In public parks, along rivers, under freeways, people have built tiny shacks with scrounged material and blue tarps. Some of them have a small garden around their home, often with a clothing line with laundry drying on it.
To me this is worse than the homeless on the sidewalks as it is easy to ignore those in the parks and along rivers as they don’t beg. The police ignore them, everyone ignore them, except western religious groups that serve them food, but only after these abandoned people have sung a few hymns of a religion foreign to their culture..
Red frog
May 30, 2013 at 9:04 pm
I am stunned to learn that homelessness continues to be an issue while many wealthy people spend their millions without a second thought for the fate of those less fortunate. And it’s not just the wealthy- NO ONE seems committed to come up with a comprehensive plan to provide affordable housing for the destitute- save Vancouver, who seems to be struggling to do SOMETHING; I’m not sure what. And now we are losing Judy Graves- and no replacement( I’m not sure who paid her wages but whoever did so doesn’t seem to see that homeless people need an advocate). That’s another shocker. And we call ourselves a civilized society?
Nancy Maglio
May 31, 2013 at 1:11 am
I’d agree with MB. IMO there are many reasons for homelessness and many possible solutions, of which local governments play a new but important role. Compare New West and Burnaby:
“There are no permanent 24-hour homeless shelters in Burnaby. There are no transitional housing residences for the homeless in Burnaby. This, among our larger cities, makes Burnaby unique. And Burnaby is this province’s third-largest city.
……
After establishing a homelessness coalition and hiring a social planner, New Westminster partnered with the provincial government’s B.C. Housing to build units. Between 2008 and 2011, there was a 45-per-cent drop in the number of unsheltered homeless in the city.
“We wanted (the facilities) here,” said New Westminster Mayor Wayne Wright. “We went after the province to put them here. They (B.C. Housing) put together the funding and we made sure to put it through the system as fast as we could — identifying sites, zoning changes, that sort of thing.””
http://www.vancouversun.com/touch/opinion/columnists/Pete+McMartin+Tale+Cities+Burnaby+Small+Westminster/7777996/story.html?rel=7829975
mezzanine
June 1, 2013 at 8:07 pm
Derek Corrigan refuses to support shelters or transitional housing b/c he says it is the Fed or Victoria’s role, full stop. And absolutely no role, however small, for cities?
“My column questioned Mayor Derek Corrigan’s steadfast policy that a permanent shelter in Burnaby must be bought and supported by the province or Ottawa. I said maybe it’s time that Burnaby dropped this line and rather, fell into line with most cities (large and small) in the region and put up a piece of land for a shelter.
A one-time pittance, relatively speaking, perhaps a couple of million dollars, for a city with a reserve fund in the $600-million ballpark. Or put up a piece of land from the city’s massive land bank. Meantime, the province would cover operating costs.”
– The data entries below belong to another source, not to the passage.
/-- Render overflow (R192): exactly SHOWNUM with `frac <= 4` and `|v| + 1/2 >= base^avail`, whose effect is the error
pattern in all five slots, flushed. -/
def Obligations.OverflowShowsTheErrorPattern : Prop :=
  ∀ (s : State) (V : ValueField) (base : Base) (frac : BitVec 3),
    (labelOf (.shownum V base frac) s = .overflow ↔
      frac.toNat ≤ 4 ∧ (base.radix : ℚ) ^ (if valueOf V < 0 then 3 else 4) ≤ |valueOf V| + 1 / 2) ∧
    (labelOf (.shownum V base frac) s = .overflow → s.answered 5 →
      exec (.shownum V base frac) s =
        .next (s.after #v[0x0040, 0x0040, 0x0040, 0x0040, 0x0040]
          (flushEvents s.config.busAddr #v[0x0040, 0x0040, 0x0040, 0x0040, 0x0040])))

/-- SHOWNUM of a value that fits (R136, R137, R147): for every `frac <= 4` with `|v| + 1/2 < base^avail`, the command
ends `Done`, leaves the closed form of R147 in the digit slots and the colon slot as it was, and flushes.  Where `Fits`
(`rendersWithinSlots`) fails, what it says rests on the spec's decision D17, a digit or sign left of slot 0 is discarded
(R19, R141; log 11). -/
def Obligations.RenderLeavesTheClosedForm : Prop :=
  ∀ (s : State) (V : ValueField) (base : Base) (frac : BitVec 3),
    frac.toNat ≤ 4 → fitsAt (valueOf V) base.radix 0 → s.answered 5 →
    exec (.shownum V base frac) s =
      .next (s.after (renderedSlots s.config (valueOf V) base.radix frac.toNat s.slots)
        (flushEvents s.config.busAddr (renderedSlots s.config (valueOf V) base.radix frac.toNat s.slots))) ∧
    labelOf (.shownum V base frac) s = .done

/-- Where every digit and the sign has a slot (`Fits`, R141), a render can be read back: the four digit slots are, from
the right, the digits of the printed integer with the point left of the last `F` of them, then the minus sign of a
negative value, then blanks, and the digits are worth the printed integer.  Nothing here rests on the discarding of
decision D17. -/
def Obligations.FittingRenderSpellsThePrintedInteger : Prop :=
  ∀ (s : State) (V : ValueField) (base : Base) (frac : BitVec 3),
    frac.toNat ≤ 4 → fitsAt (valueOf V) base.radix 0 → s.answered 5 →
    rendersWithinSlots (valueOf V) base.radix frac.toNat →
    ∃ (t : State) (ds : List (Fin 16)),
      exec (.shownum V base frac) s = .next t ∧
      (∀ d ∈ ds, d.val < base.radix) ∧
      finalF (valueOf V) base.radix frac.toNat < ds.length ∧
      Nat.ofDigits base.radix (ds.map (·.val)) =
        finalN (valueOf V) base.radix (finalF (valueOf V) base.radix frac.toNat) ∧
      [t.slots[4], t.slots[3], t.slots[1], t.slots[0]] =
        (ds.mapIdx fun j d => zext16 (segEnc s.config d
            (finalF (valueOf V) base.radix frac.toNat ≠ 0 ∧ j = finalF (valueOf V) base.radix frac.toNat))) ++
        (if valueOf V < 0 then [0x0040] else []) ++
        List.replicate (4 - ds.length - (if valueOf V < 0 then 1 else 0)) 0x0000

/-- The shedding loop (R134): it never raises `F`, `sv` does not increase when `F` decreases, and the loop ends with the
largest `F <= frac` at which the value fits, if there is one, and else with 0. -/
def Obligations.SheddingEndsAtTheLargestCountThatFits : Prop :=
  ∀ (V : ValueField) (base : Base) (frac F : Nat),
    F = shed (magnitude V) base.radix (limitOf base.radix (isNeg V)) frac →
    F ≤ frac ∧
    (∀ G H : Nat, G ≤ H →
      |valueOf V| * (base.radix : ℚ) ^ G + 1 / 2 ≤ |valueOf V| * (base.radix : ℚ) ^ H + 1 / 2) ∧
    (∀ G ≤ frac, fitsAt (valueOf V) base.radix G → fitsAt (valueOf V) base.radix F ∧ G ≤ F) ∧
    ((∀ G ≤ frac, ¬ fitsAt (valueOf V) base.radix G) → F = 0)

/-- Rounding half up on the magnitude (R137): the printed integer is `floor(a*base^F + 1/2)`. -/
def Obligations.PrintedIntegerRoundsHalfUp : Prop :=
  ∀ (V : ValueField) (b F : Nat),
    (printedInt (magnitude V) b F : ℤ) = ⌊|valueOf V| * (b : ℚ) ^ F + 1 / 2⌋

/-- The decimal point (R139): after a render, bit 7 of a digit slot is set exactly on digit `F` from the right, and on
none when the final `F` is 0.  For a final `F` of 4 the digit that carries the point has no slot, and that no slot shows
one is the spec's decision D17 and not R139 (R141; log 11). -/
def Obligations.DecimalPointStandsOnTheBoundaryDigit : Prop :=
  ∀ (s t : State) (V : ValueField) (base : Base) (frac : BitVec 3),
    s.busy = false → labelOf (.shownum V base frac) s = .done → exec (.shownum V base frac) s = .next t →
    ∀ j : Fin 4, t.slots[digitPos j].getLsbD 7 = true ↔
      finalF (valueOf V) base.radix frac.toNat ≠ 0 ∧ j.val = finalF (valueOf V) base.radix frac.toNat

/-- The colon slot (R145): a SHOWNUM that returns `Done` leaves it as it was; one that overflows leaves 0x0040. -/
def Obligations.RenderKeepsTheColonSlot : Prop :=
  ∀ (s t : State) (V : ValueField) (base : Base) (frac : BitVec 3), exec (.shownum V base frac) s = .next t →
    (labelOf (.shownum V base frac) s = .done → t.slots[2] = s.slots[2]) ∧
    (labelOf (.shownum V base frac) s = .overflow → s.busy = false → t.slots[2] = 0x0040)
http://www.burnabynewsleader.com/opinion/186389381.html
……
Resistance to making efforts to help come from all areas. Attributed to Mayor Corrigan, via the NewsLeader:
“The people in permanent shelters—of which Vancouver has dozens and most cities in the region have at least one—are by and large beyond hope, he said. They’re either addicted, seriously mentally ill, or habitual criminals. Some live in rooms crammed with junk floor-to-ceiling, and many rooms are infested with bugs. And, as he told me, many are the type of folks who, if they found you dying on the sidewalk would pull out your gold fillings. Are these the kind of people Burnaby residents want living in their neighbourhood, he asks, when the province doesn’t even assign them a social worker?”